Last but not least, we will plot a stacked bar chart.
Stacked Bar Chart
Stacked bar charts are best for comparing totals across categories. They allow us to visualise values as parts of a whole. The entire bar represents the whole, while all the values within represent the parts.
Generating a stacked bar chart is a simple process. We use the parameter bottom=
to stack the bars on top of each other.
plt.bar(quarters, df['Q1'], color='#274c77')
plt.bar(quarters, df['Q2'], bottom=df['Q1'],color='#29AB87')
plt.bar(quarters, df['Q3'], bottom=df['Q1']+df['Q2'],color='green')
plt.bar(quarters, df['Q4'], bottom=df['Q1']+df['Q2']+df['Q3'],color='#8b8c89')
plt.xlabel('Quarters 2022')
plt.ylabel("Units Sold")
plt.title('Number of Units Sold per Quarter in 2022')
plt.legend(legend)
Running the code gives us our stacked bar chart as follows.
To create a horizontal stacked bar chart, one we use the same logic. Using plt.barh
, we use the parameter left=
to stack the bars side by side. We also swap the x and y labels around.
plt.barh(quarters, df['Q1'], color='#274c77')

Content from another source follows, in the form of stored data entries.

-- ==== Sys2Proof/Machine/Dispatch.lean ====
section
/-! DEFINITION. The dispatch of the block: one arm per command of Instr, each one direct call of its meaning. -/

namespace Sys2Proof.Machine
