-- ==== Sys2Proof/Machine/Step.lean ====
section
/-! DEFINITION. One step of the block: the command at the front of the queue runs; with none waiting a tick passes. -/

namespace Sys2Proof.Machine

/-- Takes the command at the front of the queue and runs it with the queue's rest; on an empty queue one tick passes
(log 2). -/
def step (s : State) : Host.Outcome State Fault Refusal :=
  match s.pending with
  | [] => .next (tick s)
  | c :: rest => exec c { s with pending := rest }

/-- The state with the command a word spells put at the front of its queue; unchanged where it spells none. -/
def State.withFetchWord (s : State) (nbits w : Nat) : State :=
  match decodeTableWord nbits w with
  | none => s
  | some c => { s with pending := c :: s.pending }

end Sys2Proof.Machine
end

plt.barh(quarters, df['Q2'], left=df['Q1'],color='#29AB87')
plt.barh(quarters, df['Q3'], left=df['Q1']+df['Q2'],color='green')

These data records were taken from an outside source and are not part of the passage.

/-- R458, R464, R481, R482, R492: the commands of I3C, JTAG, the setup lock, the watchdog and the management controller's restart complete. -/
def Obligations.ManagementPinsComplete : Prop :=
  (∀ s, i3cAnswers s = true →
    Completes .i3cTargetReset s fun t =>
      t = { s with trust := t.trust } ∧
        (∀ m < 16, (mailbox s m).mctp = true → (mailbox s m).state = .posted → (mailbox t m).state = .empty) ∧
        ∀ m, (mailbox s m).mctp = false → mailbox t m = mailbox s m) ∧
  (∀ a s, i3cAnswers s = true → s.trust.i3cAddr = none →
    Completes (.setdasa ⟨0x2A, a⟩) s fun t => t = { s with trust := { s.trust with i3cAddr := some a } }) ∧
  (∀ static a s, static ≠ 0x2A → Completes (.setdasa ⟨static, a⟩) s fun t => t = s) ∧
  (∀ a s, i3cAnswers s = true → s.trust.i3cAddr = none →
    Completes (.entdaa a) s fun t => t = { s with trust := { s.trust with i3cAddr := some a } }) ∧
  (∀ static a b s, s.trust.i3cAddr = some b → Completes (.setdasa ⟨static, a⟩) s (fun t => t = s) ∧ Completes (.entdaa a) s (fun t => t = s)) ∧
  (∀ s, inService s = true → Completes .bypass s fun t => t = { s with jtag := { s.jtag with ir := .bypass } }) ∧
  (∀ a b s, inService s = true →
    Completes (.samplePreload a b) s fun t =>
      t = { s with jtag := { ir := .sample, preload := a, later := b }, out := s.out ++ [.tdo (boundaryCapture s)] }) ∧
  (∀ s, s.ms.mode = .kindling → s.trust.lock = false → s.jtag.later = [] →
    Completes .extest s fun t => t = { s with jtag := { s.jtag with ir := .extest } }) ∧
  (∀ s, s.ms.mode = .kindling → s.trust.lock = false → s.jtag.later ≠ [] →
    Completes .extest s fun t =>
      t = { s with jtag := { ir := .extest, preload := s.jtag.later.take 30, later := s.jtag.later.drop 30 },
                   out := s.out ++ [.tdo (boundaryCapture { s with jtag := { s.jtag with ir := .extest } })] }) ∧
  (∀ s, inService s = true → s.ms.mode ≠ .kindling ∨ s.trust.lock = true →
    Completes .extest s fun t => t = { s with jtag := { s.jtag with ir := .bypass } }) ∧
  (∀ s, inService s = true →
    Completes .idcode s fun t =>
      t = { s with jtag := { s.jtag with ir := .idcode },
                   out := s.out ++ [.tdo ((List.range 32).map (bitOf (if s.hw.iodGen.toNat = 1 then 0x1A7244B5 else 0x2A7244B5)))] }) ∧
  (∀ s, inService s = true → Completes .tapReset s fun t => t = { s with jtag := .reset }) ∧
  (∀ (v : Word) s, inService s = true →
    let s1 := writeLogged 0x160000 v.toNat s
    v.getLsbD 0 = true → s1.trust.lock = false →
    Completes (.secSetupLockWrite v) s fun t =>
      t = { s1 with trust := t.trust } ∧ t.trust.lock = true ∧
        measOf t 5 = sha384 (measOf s1 5 ++ sha384 (leBytes 4 s1.trust.mask.toNat)) ∧ (∀ i, i ≠ 5 → measOf t i = measOf s1 i) ∧
        t.trust.mask = s1.trust.mask) ∧
  (∀ (v : Word) s, inService s = true →
    let s1 := writeLogged 0x160000 v.toNat s
    v.getLsbD 0 = false ∨ s1.trust.lock = true → Completes (.secSetupLockWrite v) s fun t => t = s1) ∧
  (∀ s, s.wdog.en = true → s.trust.restarting = false →
    Completes .watchdogRestart s fun t => t = { s with wdog := { s.wdog with restart := s.clk } }) ∧
  (∀ s, s.wdog.en = true → s.trust.restarting = false → s.wdog.restart + 1000000 * s.wdog.timeoutMs.toNat < s.clk → s.ms.mode = .full →
    Completes .watchdogExpiry s fun t =>
      t.ms.mode = .fenced ∧ t.ms.cause = 12 ∧ t.trust.restarting = true ∧ t.mem = s.mem ∧
        (∀ m < 16, (mailbox s m).mctp = false → (mailbox s m).state = .posted → (mailbox t m).state = .replied ∧ (mailbox t m).aborted = true)) ∧
  (∀ s, s.wdog.en = true → s.trust.restarting = false → s.wdog.restart + 1000000 * s.wdog.timeoutMs.toNat < s.clk → s.ms.mode = .kindling →
    Completes .watchdogExpiry s fun t => t.ms = s.ms ∧ t.trust.restarting = true) ∧
  (∀ s, s.trust.restarting = true → s.ms.mode ≠ .off →
    Completes .managementRestartDone s fun t =>
      t = { s with trust := { s.trust with restarting := false, owed := [] }, pins := { s.pins with standbyReady := true },
                   wdog := { s.wdog with restart := s.clk },
                   out := s.out ++ s.trust.owed.flatMap fun r => announced s ++ [.mailboxReply r.1 r.2.1 r.2.2] })

/-- R10, R11, R308, R380, R419, R480, R489, R491, R494, R495: writes of BAR0 complete: those with a claim or a range of their own, those of a register
by its access code, and those that BAR0 does not accept. -/
def Obligations.RegisterWritesComplete : Prop :=
  (∀ (v : Word) s, inService s = true →
    let s1 := writeLogged 0x71000 v.toNat s
    let p := { s1.pins with oe0 := v.getLsbD 0, oe1 := v.getLsbD 1, out0 := v.getLsbD 2, out1 := v.getLsbD 3, ftpOut := v.getLsbD 7 }
    (v.getLsbD 6 = false → Completes (.iodGpioWrite v) s fun t => t = { s1 with pins := { p with ftpOe := false } }) ∧
    (v.getLsbD 6 = true → s1.ft.outEn = false → Completes (.iodGpioWrite v) s fun t => t = { s1 with pins := { p with ftpOe := true } }) ∧
    (v.getLsbD 6 = true → s1.pins.ftpOe = false → s1.ft.outEn = true →
      Completes (.iodGpioWrite v) s fun t => t = claimEvent 0 0 2 1 { s1 with pins := p })) ∧
  (∀ (v : Word) s, inService s = true →
    let s1 := writeLogged 0x30 v.toNat s
    let w := { s1.wdog with timeoutMs := BitVec.ofNat 8 (max 10 (bitsOf v.toNat 8 8)) }
    (v.getLsbD 0 = false → Completes (.iodWdogWrite v) s fun t => t = { s1 with wdog := { w with en := false } }) ∧
    (v.getLsbD 0 = true → s1.wdog.en = true → Completes (.iodWdogWrite v) s fun t => t = { s1 with wdog := w }) ∧
    (v.getLsbD 0 = true → s1.wdog.en = false → s1.pwr.seqEn = false →
      Completes (.iodWdogWrite v) s fun t => t = { s1 with wdog := { w with en := true, restart := s1.clk } }) ∧
    (v.getLsbD 0 = true → s1.wdog.en = false → s1.pwr.seqEn = true →
      Completes (.iodWdogWrite v) s fun t =>
        t.wdog = { w with en := true, restart := s1.clk } ∧ t.pwr.seqEn = false ∧ t.claims.conflict = true ∧
          (s1.claims.valid = false → t.claims.resource = 1 ∧ t.claims.kind = 1 ∧ t.claims.claimant = 2 ∧ t.claims.holder = 1) ∧
          ∀ n < 4, (pwrDie s1 n).walking = true → (pwrDie s1 n).stepped = false → (pwrDie t n).walking = false)) ∧
  (∀ (v : Word) s, inService s = true →
    let s1 := writeLogged 0x130800 v.toNat s
    let b := bitsOf v.toNat 0 20
    (s1.ms.mode ≠ .kindling ∨ 393216 < 16384 + reserveSum s1 + b → Completes (.poolResvWrite v) s fun t => t = s1) ∧
    (s1.ms.mode = .kindling → 16384 + reserveSum s1 + b ≤ 393216 → v.getLsbD 20 = false → v.getLsbD 21 = false →
      Completes (.poolResvWrite v) s fun t =>
        t = { s1 with link := { s1.link with pool := { s1.link.pool with blocks := BitVec.ofNat 20 b, linksEn := false, emberEn := false } } }) ∧
    (s1.ms.mode = .kindling → 16384 + reserveSum s1 + b ≤ 393216 → v.getLsbD 20 = true → v.getLsbD 21 = false → s1.link.pool.linksEn = false →
      Completes (.poolResvWrite v) s fun t =>
        t = { s1 with link := { s1.link with pool := { s1.link.pool with blocks := BitVec.ofNat 20 b, linksEn := true, emberEn := false } } }) ∧
    (s1.ms.mode = .kindling → 16384 + reserveSum s1 + b ≤ 393216 → v.getLsbD 20 = true → v.getLsbD 21 = true → s1.link.pool.emberEn = true →
      s1.link.pool.linksEn = false →
      Completes (.poolResvWrite v) s fun t =>
        t = claimEvent 3 0 2 1 { s1 with link := { s1.link with pool := { s1.link.pool with blocks := BitVec.ofNat 20 b } } })) ∧
  (∀ w off size s, inService s = true → bar0Access off size = false →
    Completes (.bar0UnsupportedAccess w off size) s fun t => t = { s with out := s.out ++ [.pcieUnsupported] }) ∧
  (∀ off size v s, inService s = false ∨ bar0Access off size = false → Completes (.registerWrite off size v) s fun t => t = s) ∧
  (∀ off v r s, inService s = true → bar0Access off 4 = true → regAt s off = some r → r.wide = false →
    Completes (.registerWrite off 4 v) s fun t => t = r.write ((v.setWidth 32).setWidth 64) (writeLogged off (v.toNat % 2 ^ 32) s)) ∧
  (∀ off v r s, inService s = true → bar0Access off 8 = true → regAt s off = some r → r.wide = true →
    Completes (.registerWrite off 8 v) s fun t => t = r.write v (writeLogged off v.toNat s)) ∧
  (∀ off v s, inService s = true → bar0Access off 4 = true → regAt s off = none → upperOf s off = none →
    Completes (.registerWrite off 4 v) s fun t => t = writeLogged off (v.toNat % 2 ^ 32) s) ∧
  (∀ off v n s, inService s = true → bar0Access off 4 = true → regAt s off = some (ro n) →
    Completes (.registerWrite off 4 v) s fun t => t = writeLogged off (v.toNat % 2 ^ 32) s) ∧
  (∀ v s, inService s = true →
    let s1 := writeLogged 0x150000 (v.toNat % 2 ^ 32) s
    let watts := if s1.hw.variant = .m4 then min 3600 (max 1800 (v.toNat % 2 ^ 13)) else min 1900 (max 950 (v.toNat % 2 ^ 13))
    Completes (.registerWrite 0x150000 4 v) s fun t => t = { s1 with pwr := { s1.pwr with cap := BitVec.ofNat 13 watts } })
end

plt.barh(quarters, df['Q4'], left=df['Q1']+df['Q2']+df['Q3'],color='#8b8c89')
plt.xlabel("Units Sold")
plt.ylabel('Quarters 2022')
plt.title('Number of Units Sold per Quarter in 2022')
plt.legend(legend)
Running the code gives us the chart below.
And that's a wrap. We have walked through how to create bar charts in Python using matplotlib.
Wrapping Up
In this tutorial, we:
discussed bar charts and their best use cases
explored some formatting tips and best practices
created the different types of bar charts using matplotlib
This tutorial serves as an introduction to visualising data with and creating bar charts in Python. We covered just the basics. If you would like to learn more, I would recommend the following resources:
Matplotlib documentation which can be found here.
storytelling with data by Cole Nassbaumer Knaflic - This is a great book to have for anyone working with data. You should be able to find it at your favourite bookstore or online retailer.
I hope you found this tutorial helpful and informative. Until next time.